Hugh Latimer (c. 1487 – ) is a Fellow of Clare College, Cambridge.
Week 9: Arrange Your Face (Part 2)
Summer, 1531. Cranmer and Latimer, arm in arm in Cromwell’s garden at Austin Friars. The priests of Anne’s household discuss theology beneath Halley’s Comet. Cromwell thinks: “Give them a season’s respite from Thomas More, and they will fall to persecuting each other.”
Week 10: 'Alas, What Shall I Do For Love?' (Part 1)
“The mercy of God operates for Hugh. The Lord walks with him, and steps with him into a wherry, to disembark under the shadow of the Tower; this being so, there is no need for Thomas Cromwell.”
In these recent years, when Cromwell’s friends are being burned alive, Latimer seems untouchable. “We will turn Henry. We will turn him to the gospel.”
Week 14: Devil's Spit / A Painter’s Eye
Hugh Latimer sits in on the questioning of Elizabeth Barton. When Cromwell says he will see what can be arranged about getting her home to Kent, Latimer gives him a hard look, “as if he’s making false promises.”
Week 19: Crows (Part 1)
Hugh Latimer is consecrated as Bishop of Worcester.
Week 32: Salvage (Part 2/3)
At convocation, June 1536: Latimer says Richard Sampson has ‘so papist a flavour I think I am chewing the Bishop of Rome himself.’
On the late queen: ‘Anne was our good lady. So we thought. We were much misled.’

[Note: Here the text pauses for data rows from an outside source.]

/-- POWER_GOOD_LOSS (R445): a rail that is on loses its power-good input. No domain that draws it stays on (R418); one
that CTRL draws takes the device to Hibernate. DEDUCED: log entry 100. -/
def powerGoodLoss (k : Nat) (d : Dev) : Dev :=
  if d.aonSt.rails.getD k false && d.aonSt.goal.isNone && aonFld d (AON.RAIL.PG_USE k) == 1 then
    let d := if (domainRails 1).contains k then toHibernate d
      else domainsDown d (switchOrder.filter fun c => (domainRails c).contains k)
    (d.setAon AON.WAKE_RESULT.RAIL_FAIL (k + 1)).event pgAon 5
  else d

/-- RAIL_STEP (R419). A rail that rises out of order meets R446: "its behaviour is then not specified". -/
def execRailStep (k : Fin 6) (good : Bool) (s : State) : Host.Outcome State Fault Refusal :=
  match s.dev.aonSt.goal with
  | none => done s s.dev
  | some last =>
    if k.val = s.dev.aonSt.rail then done s (railStep k.val good last s.dev) else .fault .railOutOfOrder

/-- RAIL_FAIL (R419). -/
def execRailFail (s : State) : Host.Outcome State Fault Refusal := done s (railFail s.dev)

/-- REFCLK_TIMEOUT (R429). -/
def execRefclkTimeout (s : State) : Host.Outcome State Fault Refusal := done s (refclkTimeout s.dev)

/-- POWER_GOOD_LOSS (R445). -/
def execPowerGoodLoss (k : Fin 6) (s : State) : Host.Outcome State Fault Refusal := done s (powerGoodLoss k.val s.dev)

end Sys2Proof.Machine
end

Latimer smells of burning too. The air sparks around him as he walks.
Week 36: Augmentation
We will break the shrines, Hugh Latimer says, and found schools. Turn out the monks and buy horn books, alphabet books for little hands. We will draw out the living God from his false depictions. God is not his gown, he is not his coat, he is not shreds of flesh or nails or thorns. He is not trapped in a jewelled monstrance or in a window’s glass. But dwells in the human heart. Even in the Duke of Norfolk’s.
Week 43: Nonsuch
Hugh Latimer gleefully organises the burning of idols. At John Forrest’s execution, he gives a long sermon. ‘Hugh talks for an hour but he might as well be pissing in the wind.’